Как-то мы оказались в Финляндии с Беллой Ахмадуллиной и вместе выступали в Хельсинки. Я видела, как она просто наполнялась жизнью, когда слышала отклик аудитории. Дмитрий Александрович Пригов тоже признавался, что если он не почитает на публике неделю-другую, то у него начинается голодание. У меня этого нет и никогда не было. Я не хочу успеха и не боюсь провала. Мой страх и мой восторг в другом месте.
- А вообще чего боитесь больше всего?
- Не знаю. Или не скажу.
- Ваш четырехтомник - итоговый?
- Надеюсь, нет. Во-первых, не все, что я уже написала, в него вошло. Во-вторых, я надеюсь еще что-то сделать.
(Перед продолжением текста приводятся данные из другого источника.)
-- ==== Sys2Proof/Tests/Slice0.lean ====
section
/-! SUPPORT. Tests: ill-formed and well-formed commands, one state per clause that meets the premises of each statement,
and small tests with values from the spec. -/

namespace Sys2Proof.Tests

set_option Elab.async false
set_option maxRecDepth 100000

open Sys2Proof Sys2Proof.Machine
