-- ==== Sys2Proof/Proofs/CanonicalUnits.lean ====
section
/-! SUPPORT. Tasks, seedbeds, DRAM, the island, buckles and the Intake: each function keeps the canonical form of
memory. -/

namespace Sys2Proof.Machine

variable {s : State}

/-! Machine/Tasks.lean. -/

theorem State.Canonical.writePiece {n a bs} (h : s.Canonical) : (writePiece s n a bs).1.Canonical := by
  unfold Machine.writePiece
  split
  · dsimp only
    exact h.mailboxWrite
  · exact h.store

theorem State.Canonical.writePieces {n ps} (h : s.Canonical) : (writePieces s n ps).1.Canonical :=
  foldl_induct (P := fun x : State × Bool => x.1.Canonical) ps h fun x _ _ h => by
    dsimp only
    split
    · exact h.writePiece
    · exact h

theorem State.Canonical.commitTile {n t k rest} (h : s.Canonical) : (commitTile s n t k rest).Canonical :=
  ite h.writePieces.toEnding (ite h.writePieces.storeGranule.toEnding (h.writePieces.storeGranule.writeStubble.foldl
    fun _ _ h => h.issueMessage).setBits.addSat.addSat.setTask)

theorem State.Canonical.commitNext {n t} (h : s.Canonical) : (commitNext s n t).Canonical := by
  unfold Machine.commitNext
  split
  · exact h
  · exact ite h.toEnding (ite h.toEnding (ite h.noteWait (ite (ite h h.taskCharge).setTask (ite h
    h.taskCharge).commitTile)))

theorem State.Canonical.tileCommit {n mismatch} (h : s.Canonical) : (tileCommit s n mismatch).Canonical := by
  unfold Machine.tileCommit
  split
  · exact h
  · split
    · exact h
    · dsimp only
      split
      · exact ite (ite h.advanceTask.toEnding h.advanceTask.commitNext) h.advanceTask
      · exact h.advanceTask

theorem State.Canonical.rewriteInner {n slot} (h : s.Canonical) : (rewriteInner s n slot).Canonical :=
  ite h.writeStubble h

theorem State.Canonical.rewriteRun {n} (h : s.Canonical) : (rewriteRun s n).Canonical :=
  h.forUpTo fun _ _ h => h.rewriteInner

theorem State.Canonical.postRun {n} (h : s.Canonical) : (postRun s n).Canonical := by
  unfold Machine.postRun
  dsimp only
  split
  · exact h.rewriteRun
  · split
    · exact (h.foldl fun _ _ h => h.store).doorbell.rewriteRun
    · split
      · exact h.doorbell.rewriteRun
      · exact h

theorem State.Canonical.rewindRun {n rerun} (h : s.Canonical) : (rewindRun s n rerun).Canonical :=
  h.setHopper.setFurrow.setBits.rewriteRun

theorem State.Canonical.endRun {n status} (h : s.Canonical) : (endRun s n status).Canonical :=
  h.setFurrow.setBits.postRun

theorem State.Canonical.notePass {n} (h : s.Canonical) : (notePass s n).Canonical := h.setReg64.addWrap

theorem State.Canonical.noteTransient {n} (h : s.Canonical) : (noteTransient s n).Canonical :=
  ite h.raise.setFurrow.setBits.fenceFault h.raise.setFurrow.setBits.endRun

theorem State.Canonical.runMismatch {n} (h : s.Canonical) : (runMismatch s n).Canonical :=
  ite h.raise.rewindRun h.fenceFault

theorem State.Canonical.runPassed {n} (h : s.Canonical) : (runPassed s n).Canonical := by
  unfold Machine.runPassed
  dsimp only
  split
  · exact h.notePass.endRun
  · exact h.notePass.rewindRun
  · exact h.notePass.noteTransient

theorem State.Canonical.freeFurrow {n cycles events} (h : s.Canonical) : (freeFurrow s n cycles events).Canonical :=
  (ite h.setTask h.setTask.setBits).setBit.setBits.showEvents.showFence

theorem State.Canonical.writeTag {t} (h : s.Canonical) : (writeTag s t).1.Canonical := by
  unfold Machine.writeTag
  split
  · exact h
  · dsimp only
    exact h.storeGranule

theorem State.Canonical.writeDone {n t capture} (h : s.Canonical) : (writeDone s n t capture).Canonical :=
  h.issueFinal

theorem State.Canonical.hopperDone {k} (h : s.Canonical) : (hopperDone s k).Canonical := h.setHopper

theorem State.Canonical.hopperFaulted {k cause} (h : s.Canonical) : (hopperFaulted s k cause).Canonical :=
  ite (ite h.setHopper h.setHopper.raise) h.setHopper

theorem State.Canonical.endTaskFaulted {n t cause} (h : s.Canonical) : (endTaskFaulted s n t cause).Canonical :=
  ite h.endFaulted.freeFurrow.runMismatch h.endFaulted.freeFurrow.hopperFaulted

theorem State.Canonical.endTaskDone {n t capture} (h : s.Canonical) : (endTaskDone s n t capture).Canonical :=
  h.writeDone.freeFurrow.hopperDone

theorem State.Canonical.endOuter {n t d pass count} (h : s.Canonical) : (endOuter s n t d pass count).Canonical :=
  ite h.runUntil.endFaulted.freeFurrow.runMismatch (ite h.runUntil.writeDone.freeFurrow.hopperDone.runMismatch (ite
    h.runUntil.writeDone.freeFurrow.hopperDone.runPassed h.runUntil.writeDone.freeFurrow.hopperDone))

theorem State.Canonical.finishFaulted {n t cause} (h : s.Canonical) : (finishFaulted s n t cause).Canonical := by
  unfold Machine.finishFaulted
  split
  · exact h.endTaskFaulted
  · exact h.endFaulted.endOuter

theorem State.Canonical.finishTagged {n t} (h : s.Canonical) : (finishTagged s n t).Canonical := by
  unfold Machine.finishTagged
  split
  · exact h.runUntil.finishFaulted
  · have ht := (h.runUntil (t := s.cycleTick t t.length)).noteReads (xs := tagReads s t.desc) |>.writeTag (t := t)
    dsimp only
    split
    · exact ht.finishFaulted
    · split
      · exact ht.endTaskDone
      · exact ht.writeDone.endOuter

theorem State.Canonical.finishDone {n t} (h : s.Canonical) : (finishDone s n t).Canonical :=
  ite h.finishFaulted (ite h.noteReads.finishFaulted (ite (ite h h.taskCharge).setTask (ite h
    h.taskCharge).finishTagged))
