theorem reinWord_bad (s : State) (n : Nat) (x : ScrubFound) : ((reinWord s n x).reinRec n).bad = x.mark := by
  unfold reinWord
  rw [scrubEvent_eq, noteWordError_onlyRegs]
  exact congrArg Rein.bad (mapGet_mapSet_self _ _ _ _)

theorem reinState_scrub {n : Nat} (hh : s.held = false) (hn : n < 256) :
    ReportsByKind s (.reinState n) (s.reinRec n).bad 0x0708 0x0709 n ∧
      Yields (.secDedMemoryScrub (.reinState n) .double) s fun t => (t.reinRec n).bad = .double := by
  have he (u : Upset) : scrubMemory s (.reinState n) u = reinWord s n (scrubFound (s.reinRec n).bad u) := by
    rw [scrubMemory, withUnit_of hn, scrubRein]
  refine ⟨reportsByKind_of_entries fun u => (reinWord_reports s n _).yields hh (he u), yields_of_scrub hh (he .double) ?_⟩
  refine (reinWord_bad s n _).trans ?_
  rw [scrubFound_double]
  rfl

/-! A hopper's state entry (R222). -/

theorem setHopper_silent (s : State) (h : Nat) (y : Hopper) : Silent s (s.setHopper h y) := ⟨rfl, rfl, rfl⟩

theorem scrubHopper_of_correctable {h : Nat} {u : Upset} (hx : scrubFound (s.hopper h).mark u ≠ .uncorrectable) :
    scrubHopper s h u = scrubEvent (s.setHopper h { s.hopper h with mark := (scrubFound (s.hopper h).mark u).mark })
      (scrubFound (s.hopper h).mark u) 0x2202 0x2203 h := if_neg hx

/-- Hopper h's state entry is left uncorrectable, and the Field whose range holds it is to stop. -/
theorem scrubHopper_of_uncorrectable {h : Nat} {u : Upset} (hh : h < 32704)
    (hx : scrubFound (s.hopper h).mark u = .uncorrectable) : scrubHopper s h u =
      (s.setHopper h { s.hopper h with mark := .double }).raise
        { code := 0x2203, cls := 3, inst := h, field := (List.range 8).find? fun f => s.hopperIn f h } := by
  have hsys : isSystem h = false := decide_eq_false (by unfold sysHopper; omega)
  rw [scrubHopper, hx]
  dsimp only
  rw [if_pos rfl, hopperBad, hsys, if_neg Bool.false_ne_true]
  rfl

theorem find_hopperIn_spec (s : State) (h : Nat) :
    (∀ f, ((List.range 8).find? fun f => s.hopperIn f h) = some f → f < 8 ∧ s.hopperIn f h = true) ∧
      ∀ f < 8, s.hopperIn f h = true → ((List.range 8).find? fun f => s.hopperIn f h) ≠ none := by
  refine ⟨fun f hf => ⟨List.mem_range.mp (List.mem_of_find?_eq_some hf), ?_⟩, fun f hf hin hnone => ?_⟩
  · exact List.find?_some (p := fun f => s.hopperIn f h) hf
  · exact List.find?_eq_none.mp hnone f (List.mem_range.mpr hf) hin

theorem hopper_scrub {h : Nat} (hh : s.held = false) (hlt : h < 32768) :
    ((s.hopper h).mark = .clean → ScrubReports s (.hopper h) .clean [] ∧
      ScrubReports s (.hopper h) .single [{ code := 0x2202, cls := 1, inst := h }]) ∧
    (h < 32704 → ∀ u, u = .double ∨ (s.hopper h).mark = .double → Yields (.secDedMemoryScrub (.hopper h) u) s fun t =>
      SameBytes s t ∧ (t.hopper h).mark = .double ∧ ∃ fld, t.island.net = s.island.net ++
          [{ code := 0x2203, cls := 3, inst := h, field := fld }] ∧
        (∀ f, fld = some f → f < 8 ∧ s.hopperIn f h = true) ∧ ∀ f < 8, s.hopperIn f h = true → fld ≠ none) := by
  have he (u : Upset) : scrubMemory s (.hopper h) u = scrubHopper s h u := by
    rw [scrubMemory, withUnit_of hlt]
  refine ⟨fun hm => ?_, fun huser u hu => ?_⟩
  · have hcorr {u : Upset} {x : ScrubFound} (hx : scrubFound (s.hopper h).mark u = x) (hne : x ≠ .uncorrectable) :
        ScrubReports s (.hopper h) u (scrubEntries x 0x2202 0x2203 h) := by
      subst hx
      exact ((setHopper_silent _ _ _).reports (scrubEvent_reports _ _ _ _ _)).yields hh
        ((he u).trans (scrubHopper_of_correctable hne))
    exact ⟨hcorr (x := .clean) (by rw [hm]; rfl) (by decide), hcorr (x := .corrected) (by rw [hm]; rfl) (by decide)⟩
  · refine yields_of_scrub hh ((he u).trans (scrubHopper_of_uncorrectable huser (scrubFound_lost hu)))
      ⟨fun _ => rfl, ?_, _, rfl, find_hopperIn_spec s h⟩
    exact congrArg Hopper.mark (State.hopper_setHopper_self s h _)

/-! Instruction stores (R6, R7, R90). -/

/-- Furrow n with this mark on word k of its instruction store. -/
def State.setStore (s : State) (n k : Nat) (m : Mark) : State :=
  s.setFurrow n { s.furrow n with stores := mapSet .clean (s.furrow n).stores k m }

theorem setStore_furrow (s : State) (n k : Nat) (m : Mark) : (s.setStore n k m).furrow n =
    { s.furrow n with stores := mapSet .clean (s.furrow n).stores k m } := State.furrow_setFurrow_self _ _ _

theorem setStore_stores (s : State) (n k : Nat) (m : Mark) :
    mapGet .clean ((s.setStore n k m).furrow n).stores k = m := by
  rw [setStore_furrow]
  exact mapGet_mapSet_self _ _ _ _

theorem setStore_task (s : State) (n k : Nat) (m : Mark) : ((s.setStore n k m).furrow n).task = (s.furrow n).task := by
  rw [setStore_furrow]

theorem setStore_silent (s : State) (n k : Nat) (m : Mark) : Silent s (s.setStore n k m) := ⟨rfl, rfl, rfl⟩

theorem setStore_storeInUse (s : State) (n k : Nat) (m : Mark) : (s.setStore n k m).storeInUse n = s.storeInUse n := by
  rw [State.storeInUse, setStore_task]
  rfl

section
variable {n k : Nat} {u : Upset}

theorem scrubStore_of_clean (hx : scrubFound (mapGet .clean (s.furrow n).stores k) u = .clean) :
    scrubStore s n k u = s.setStore n k .clean := by
  rw [scrubStore, hx]
  rfl

theorem scrubStore_of_corrected (hx : scrubFound (mapGet .clean (s.furrow n).stores k) u = .corrected) :
    scrubStore s n k u = ((s.setStore n k .clean).setBit (Reg.furFw n) (8 + k) true).raiseOpen 0x20 1 n := by
  rw [scrubStore, hx]
  rfl

theorem scrubStore_of_idle (hx : scrubFound (mapGet .clean (s.furrow n).stores k) u = .uncorrectable)
    (hu : s.storeInUse n = false) :
    scrubStore s n k u = (s.setStore n k .double).raise { code := 0x200B, cls := 3, inst := n } := by
  rw [← setStore_storeInUse s n k .double] at hu
  rw [scrubStore, hx]
  exact if_neg (by rw [Bool.not_eq_true]; exact hu)

theorem storeFault_of_running {t : Task} (ht : (s.furrow n).task = some t) (hr : t.inRun = true)
    (hs : (s.furrow n).stores.isEmpty = false) : storeFault s n = toEnding s n t 0x0B := by
  unfold Task.inRun Task.isEnding at hr
  unfold storeFault
  cases hst : t.stage <;> simp_all

theorem isEmpty_of_mapGet_double {xs : SMap Mark} (h : mapGet .clean xs k = .double) : xs.isEmpty = false := by
  cases xs with
  | nil => cases h
  | cons x xs => rfl

theorem scrubStore_of_running {t : Task} (hx : scrubFound (mapGet .clean (s.furrow n).stores k) u = .uncorrectable)
    (ht : (s.furrow n).task = some t) (hu : s.storeInUse n = true) :
    scrubStore s n k u = toEnding (s.setStore n k .double) n t 0x0B := by
  have hr : t.inRun = true := by
    rw [State.storeInUse, ht] at hu
    exact hu
  rw [← setStore_storeInUse s n k .double] at hu
  rw [scrubStore, hx]
  exact (if_pos hu).trans (storeFault_of_running ((setStore_task s n k .double).trans ht) hr
    (isEmpty_of_mapGet_double (setStore_stores s n k .double)))

end

theorem scrubMemory_instructionStore {n k : Nat} (s : State)
    (hw : (ScrubMemory.instructionStore n k).wellFormed = true) (u : Upset) :
    scrubMemory s (.instructionStore n k) u = scrubStore s n k u := by
  simp only [ScrubMemory.wellFormed, Bool.and_eq_true, decide_eq_true_eq] at hw
  rw [scrubMemory, withUnit_of hw.1, withUnit_of hw.2]

/-- A store's correctable error: nothing of a clean word, FUR_FW and an F1 entry of a corrected one. -/
theorem instructionStore_scrub_correctable {n k : Nat} (hh : s.held = false)
    (hw : (ScrubMemory.instructionStore n k).wellFormed = true)
    (hc : mapGet .clean (s.furrow n).stores k = .clean) : ScrubReports s (.instructionStore n k) .clean [] ∧
      Yields (.secDedMemoryScrub (.instructionStore n k) .single) s fun t =>
        t.bit (Reg.furFw n) (8 + k) = true ∧ SameRegsBut [Reg.furFw n] s t ∧ SameBytes s t ∧
          ∃ e, e.cls = 1 ∧ e.inst = n ∧ e.code / 256 = 0x20 ∧ t.island.net = s.island.net ++ [e] := by
  have he := scrubMemory_instructionStore s hw
  have hbit : 8 + k < 32 := by
    simp only [ScrubMemory.wellFormed, Bool.and_eq_true, decide_eq_true_eq] at hw
    omega
  have hclean := scrubStore_of_clean (u := .clean) (by rw [hc]; rfl)
  have hcorr := scrubStore_of_corrected (u := .single) (by rw [hc]; rfl)
  refine ⟨((setStore_silent s n k .clean).reports Reports.refl).yields hh ((he _).trans hclean), ?_⟩
  refine yields_of_scrub hh ((he _).trans hcorr) ⟨State.bit_setBit_self _ _ _ hbit, ?_, fun _ => rfl, ?_⟩
  · exact SameRegsBut.setBit (t := s.setStore n k .clean) (fun _ _ => rfl) (List.mem_singleton_self _)
  · refine ⟨_, rfl, rfl, ?_, rfl⟩
    have hb := (Config.openCause 0x20).isLt
    dsimp only
    omega

/-- A store's uncorrectable error stays: the sweep records it where no task runs, and ends the task that runs. -/
theorem instructionStore_scrub_uncorrectable {n k : Nat} (hh : s.held = false)
    (hw : (ScrubMemory.instructionStore n k).wellFormed = true) :
    Yields (.secDedMemoryScrub (.instructionStore n k) .double) s fun t => mapGet .clean (t.furrow n).stores k = .double ∧
      (s.storeInUse n = false →
        t.island.net = s.island.net ++ [{ code := 0x200B, cls := 3, inst := n }] ∧ (t.furrow n).task = (s.furrow n).task) ∧
      ∀ t0, (s.furrow n).task = some t0 → s.storeInUse n = true → t.island = s.island ∧
        (t.furrow n).task = some (t0.ended 0x0B) := by
  have he := scrubMemory_instructionStore s hw
  have hx := scrubFound_double (mapGet .clean (s.furrow n).stores k)
  cases hu : s.storeInUse n with
  | false =>
    exact yields_of_scrub hh ((he _).trans (scrubStore_of_idle hx hu)) ⟨setStore_stores s n k .double,
      fun _ => ⟨rfl, setStore_task s n k .double⟩, fun _ _ h => absurd h Bool.false_ne_true⟩
  | true =>
    obtain ⟨t0, ht⟩ : ∃ t0, (s.furrow n).task = some t0 := Option.isSome_iff_exists.mp (Option.isSome_of_any hu)
    refine yields_of_scrub hh ((he _).trans (scrubStore_of_running hx ht hu)) ⟨?_,
      fun h => absurd h.symm Bool.false_ne_true, fun t1 ht1 _ => ?_⟩
    · rw [State.withQueue_furrow, toEnding_furrow, setTask, State.furrow_setFurrow_self]
      exact setStore_stores s n k .double
    · obtain rfl : t0 = t1 := Option.some.inj (ht.symm.trans ht1)
      exact ⟨(toEnding_silent _ _ _ _).island, toEnding_task _ _ _ _⟩

/-! Entries of the tally log (R377). -/

theorem setMark_silent (s : State) (g : Nat) (m : Mark) : Silent s (s.setMark g m) := ⟨rfl, rfl, rfl⟩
Вообще говоря, итог подводит не автор, а кто-то другой. Тот, кому видно то, чего не видит автор. Автор не видит многого. Он не перестает быть автором - то есть, лицом ответственным за текст. Чувство требовательности заслоняет все другие, ты видишь только то, что не удалось, что надо бы исправить… Целое видит тот, кто стоит на месте адресата этого письма, - читатель. Только благодаря музыке я смогла оказаться на месте адресата собственных сочинений. Когда я слушаю музыку, написанную на мои стихи Александром Вустиным и Валентином Сильвестровым, только тогда я слышу собственные слова. Только тогда они говорят мне - и порой удивляют тем, что сообщают.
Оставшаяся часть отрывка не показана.